リスク・マネジメント委員会は各部署との定期的な会合を通じて、リスクに関する情報収集を行い、全社のリスクを集約します。集約されたリスクは、当社のリスク評価方法にて、発生頻度と影響額から評価され、重要度の大きなリスクに対しては、リスク・マネジメント委員会が中心となって対策を立案し、取締役会に報告された後に、対応を実行します。気候変動関連リスクについては、リスク・マネジメント委員会とサステナビリティ委員会が連携し、全社のリスク管理プロセスに統合して管理しています
(指標と目標)
当社は、気候変動によるリスクを評価・管理する指標として、温室効果ガス排出量(Scope1,2,3)を算定しております。今後、持続可能な社会の実現のため、パリ協定の目標を参考に、中長期的な目標を検討していきます。
表:温室効果ガス排出量(t-CO2)
項目 |
カテゴリ名 |
排出量 (t-CO2) |
割合 (%) |
Scope1 |
自社での燃料の使用等における直接的な排出 |
0 |
0 |
Scope2 |
購入した電気等のエネルギーに伴う間接的な排出 |
122.2 |
2.5 |
Scope3 |
Scope1,2以外の間接的な排出 |
4,834.2 |
97.5 |
Scope1+2+3 |
|
4,956.4 |
100.0 |
算定期間:2020年10月~2021年9月
算定範囲:メドピア株式会社、連結子会社5社
④ 社会
当社グループは、”医療ど真ん中”IT企業として、私たちに関わるあらゆる人々が、心身ともに健康で心豊かな生活を送ることを目指します。

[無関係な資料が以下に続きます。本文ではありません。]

-- ==== Sys2Proof/Machine/Blocks.lean ====
section
/-!
DEFINITION. Machine/Blocks.lean: everything the spec gives each block, as plain data: one structure per block.
-/
namespace Sys2Proof.Machine

/-! ### Islands, valley depths, reset (chapter 2) -/

/-- Where the device stands with respect to its resets (Table 2-6, R65, R67). -/
inductive Phase
  | porst   -- PORST_N held low, or the supplies absent
  | hold    -- step 1 of Table 2-6, no TCXO found yet (R65)
  | warm    -- WRST_N held low
  | run     -- step 7 of Table 2-6 has completed
deriving DecidableEq, Repr

/-- The point a valley transition has reached (Tables 2-3 and 2-4, R53). -/
inductive VStage
  | idle
  | toDale    -- Open to Dale: links enter LPI, the clocks change
  | waitRc    -- step 3 of Table 2-3
  | drain     -- step 4 of Table 2-3
  | park      -- steps 5 to 8 of Table 2-3
  | gbDrain   -- Glen to Basin: queues drain (R53)
  | waitWfi   -- step 9 of Table 2-3 waits for the WFI
  | exit      -- Table 2-4
deriving DecidableEq, Repr

/-- The valley sequencer, the islands' run state and the PLLs. -/
structure IslSt where
  phase : Phase
  /-- Step 7 of Table 2-6 has completed since the last PORST_N (R67). -/
  porDone : Bool
  /-- One bit per island of Table 2-1: it is clocked. -/
  runs : BitVec 34
  stage : VStage
  /-- The depth the transition in progress is heading for. -/
  goal : Nat
  /-- The depth to enter once the exit to Open has completed: Dale from Glen or Basin (R53). -/
  thenTo : Nat
  /-- The last CP_VALLEY.TARGET write made while BUSY (R72). -/
  keptTarget : Option Nat
  /-- The last exit was a carve-due wake with AUTO_RETURN set (R56). -/
  autoRet : Bool
  /-- Another wake source has set since that exit (R56). -/
  otherWake : Bool
  /-- WRST_N fell while Table 2-6 was incomplete (R67). -/
  warmInPor : Bool
  /-- VBAT fell below its minimum; RTC_LOST sets at the next PORST_N release (R64). -/
  rtcGone : Bool
  /-- Locked PLLs: bit 0 core, bit 1 DRAM, bit 2 + p the PLL of port p (R37, R78). -/
  pll : BitVec 18
  /-- Supplies outside their band, in the order of Table 21-4: VDD_CORE, VDD_IO, VDDA, VBAT (R726, R742, R745). -/
  supplyOut : BitVec 4
  /-- VBAT is valid, and VDD_IO is on: what a latch needs (R58, R64). -/
  vbat : Bool
  vio : Bool
  /-- The exit in progress is the return of an abandoned entry (R49): it raises no valley-exit event. -/
  abandon : Bool
  /-- Strobes held for stopped islands, as (group, island) (R131). -/
  heldStrobes : List (Nat × Nat)
deriving DecidableEq, Repr

/-- The TAP and the unlock logic (R69, R70). -/
structure TapSt where
  ir : Nat
  /-- The valid challenge, 32 bytes. -/
  chal : Option (List Byte)
  /-- STATUS of UNLOCK_RESP: 0 PENDING to 5 REC_FAIL. -/
  status : Nat
  /-- The payload of the DEBUG_UNLOCK record whose carve opens the grant in its first four bytes. -/
  waiting : Option (List Byte)
  /-- The open grant bits; 0 while locked. -/
  grant : Nat
  /-- The data register value last captured for shifting out. -/
  dr : Nat
  /-- STATUS and DATA of the last DBG_ACCESS operation. -/
  accStatus : Nat
  accData : Word
  /-- The operation of DBG_ACCESS that has not completed: OP, ADDR, DATA. -/
  acc : Option (Nat × Nat × Word)
deriving DecidableEq, Repr

/-! ### The control port and the table engine (chapters 3 and 4) -/

/-- A frame on its way (chapter 3): its header, write words and CCRC as received; the word now in turn; the read data so far;
the first code that was not OK with its index (R90); CP_STATUS bits to set; whether DUP_EN held at its CCRC check (R95);
whether CP_CS_N has risen early (R92); whether STALL_MAX was reached (R97); and the IC address that the word in turn was
resolved to when its access started (R104). -/
structure CpFrame where
  opc : Nat
  tag : Nat
  len : Nat
  addr : Nat
  words : List Word
  ccrc : Byte
  idx : Nat
  out : List Word
  code : Nat
  cidx : Nat
  bits : Nat
  dup : Bool
  late : Bool
  expired : Bool
  base : Nat
deriving DecidableEq, Repr

/-- The control port. -/
structure CpSt where
  /-- The last WR frame carried out: all its bytes, and its status byte (R95). -/
  kept : Option (List Byte × Byte)
  /-- The frame in its stall phase, waiting for an access. -/
  frame : Option CpFrame
  /-- The frame whose access is still in progress after STALL_EXPIRED or a late CP_CS_N: CP_LAST.PEND (R92, R97). -/
  pendAcc : Option CpFrame
  /-- The island that the access of `frame` or `pendAcc` is addressed to. -/
  waitIsl : Nat
  /-- CP_LAST still describes the frame of `pendAcc`, and no later WR frame has passed its CCRC check (R94, R95). -/
  pendShown : Bool
  pendWr : Bool
  /-- The response phase of the last frame as the device drove it: data, status byte, RCRC. -/
  resp : List Byte
  /-- The bytes driven on CP_SDO since CP_CS_N last fell, as far as they are fixed (R85, R88); none where the port has driven
  nothing since reset (R83). -/
  sdo : Option (List Byte)
deriving DecidableEq, Repr

/-- One table in an active or armed bank. -/
structure Bank where
  k : Nat
  version : Nat
  body : List Byte
deriving DecidableEq, Repr

/-- The table engine and the update groups. -/
structure TblSt where
  active : List Bank
  armed : List Bank
  /-- A key check is running (R145). -/
  keyBusy : Bool
  /-- CP_UPD_AT as taken by the last ARM (R132); none when no strobe is pending. -/
  updAt : Option Nat
  /-- Staged writes and armed tables that no strobe has taken, as (group, island) (R133). -/
  dirty : List (Nat × Nat)
deriving DecidableEq, Repr

/-! ### Parity (R140 to R143) -/

/-- A word in parity error: its key, which copy (true: staged), and whether it has been reported. -/
structure ParErr where
  key : Nat
  staged : Bool
  reported : Bool
deriving DecidableEq, Repr

/-! ### Faults (chapter 19) -/

/-- A consequence of one block's event in other blocks, kept in order until the command's own effect is complete and then
applied in the same step: a unit taken to its safe state, an escalation (R678: within one TB cycle), a wake source that has
set (R45), an island that has started (R131), a
forward step of legal time (R479), a request flit in Dale (R45), a transition that has ended with a TARGET kept (R72). -/
inductive Effect
  | contain (unit : Nat)   -- bit number: 0 to 28 of FLT_CONTAINED_0, 32 + b for bit b of FLT_CONTAINED_1
  | escalate
  | wake (bit : Nat)
  | started (isl : Nat)
  | jump
  | daleWake               -- a request flit has arrived while settled in Dale (R45)
  | keptTarget             -- a transition has ended: the kept TARGET is acted on (R72)
deriving DecidableEq, Repr

/-- A FAULT record offer that waits (R686). -/
structure FltOffer where
  payload : List Byte
  num : Nat
deriving DecidableEq, Repr

/-- The fault collector. -/
structure FltSt where
  con0 : Word
  con1 : Word
  /-- The class that began the escalation in force (R683). -/
  esc : Option Nat
  last : Nat
  offers : List FltOffer
deriving DecidableEq, Repr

従業員の健康と「その人らしく働く」ことができる環境の提供を第一に考え、ひとりひとりが最大限のパフォーマンスを発揮することで「Supporting Doctors, Helping Patients.」を実現します。
(多様な働き方の推進)
・リモートワーク制度
当社では、COVID-19以前から週1日リモートワークによる生産性向上のトライアルを開始してまいりました。
現在はリモートワークを活用したハイブリッドワークを基本方針とし、従業員一人ひとりのライフスタイルに合わせた働き方の実現を推進しています。
・ロケーションセレクト制度
働く場所を”非日常の空間”に設定し“刺激”を得ることで、クリエイティブかつ生産性の高い働き方を実現すること、及び育児・介護、育児等を目的にオフィスや自宅以外の3rdプレイスでの勤務が可能となる、ロケーションセレクト制度を導入しております。
・スタイルセレクト制度
ライフステージの変化に伴い、通勤圏内から離れて生活することとなった場合においても、メドピアグループの一員として活躍できる環境を整備するため、オフィス出社を前提としない職務を担う、スタイルセレクト制度を導入しております。
・サブトラック制度
メドピアでの活動=メイントラック/メドピア外での活動=サブトラックをそれぞれ拡張することで、キャリア形成の促進やライフイベントへの時間投資を実現することを目的に、 自己研鑽・ライフイベント対応支援のための「時間」を付与する制度を導入しております。
(従業員エンゲージメント)
・従業員持株会制度
直接雇用の全従業員を対象とし、自社の株式を取得できる持株会を組織しております。従業員による株式取得の促進、持株会制度の効果的な運用を行うため、各従業員の拠出金に対して10%の奨励金を当社が支給しています。
・リモートワーク手当
全従業員を対象とし、リモートワークでの勤務を前提に所定労働時間に応じたリモートワーク手当を導入しています。
・テックサポート制度
エンジニアの開発力の底上げを行い、メドピアの事業開発を加速させることを目的に、開発効率・スキル向上に関わるサポートを行っています。
・評価制度
半年に1度、上司とフィードバック面談を行い、目標の設定と評価結果についてフィードバックを実施する機会を設けています。ジョブグレードごとに要件を定め、社員一人ひとりの成長ステップを明確に示し、Mission・Visionに基づく「会社が目指す姿」に近づくための評価「Credo」に即した行動とスキルに関する個人の成長を評価し、成果と成長をそれぞれ報酬へ反映しています。
(健康と安全)
・医療相談サービス「first call」の導入
全従業員とその家族を対象に、健康管理のツールとして、医師によるオンライン健康相談サービス「first call」を導入しています。
・ストレスチェック
心のセルフケアと働きやすい職場環境の形成を目的とし、年に1回ストレスチェックを実施しています。
(ヘルステック企業としての取り組み)
・Healthtech/SUM
日本のヘルステック領域におけるエコシステムの循環を目的に、国内最大級のヘルステック・カンファレンスを、日本経済新聞社と共同開催しています。
・一般社団法人遠隔健康医療相談適正推進機構(TELEQ)
当社をはじめ遠隔医療相談事業を展開する複数の事業者とともに、一般社団法人遠隔健康医療相談適正推進機構(TELEQ)を設立しました。遠隔健康医療相談の環境整備や発展などを目的とし、社会全体が安全に利用できる遠隔医療相談の環境整備を行ってまいります。
・データ・セキュリティへの対応
「情報セキュリティポリシー」及び「個人情報保護のための行動指針(プライバシーポリシー)」を遵守し、高度な情報セキュリティ管理体制を維持していくことに努めております。
⑤ ガバナンス
当社グループは、経営の健全性及び透明性の向上を目的とするガバナンスの強化は重要な経営課題であると認識し、積極的に取り組んでおります。取り込みの詳細については「第4. 提出会社の状況 4.コーポレート・ガバナンスの状況等」をご参照ください。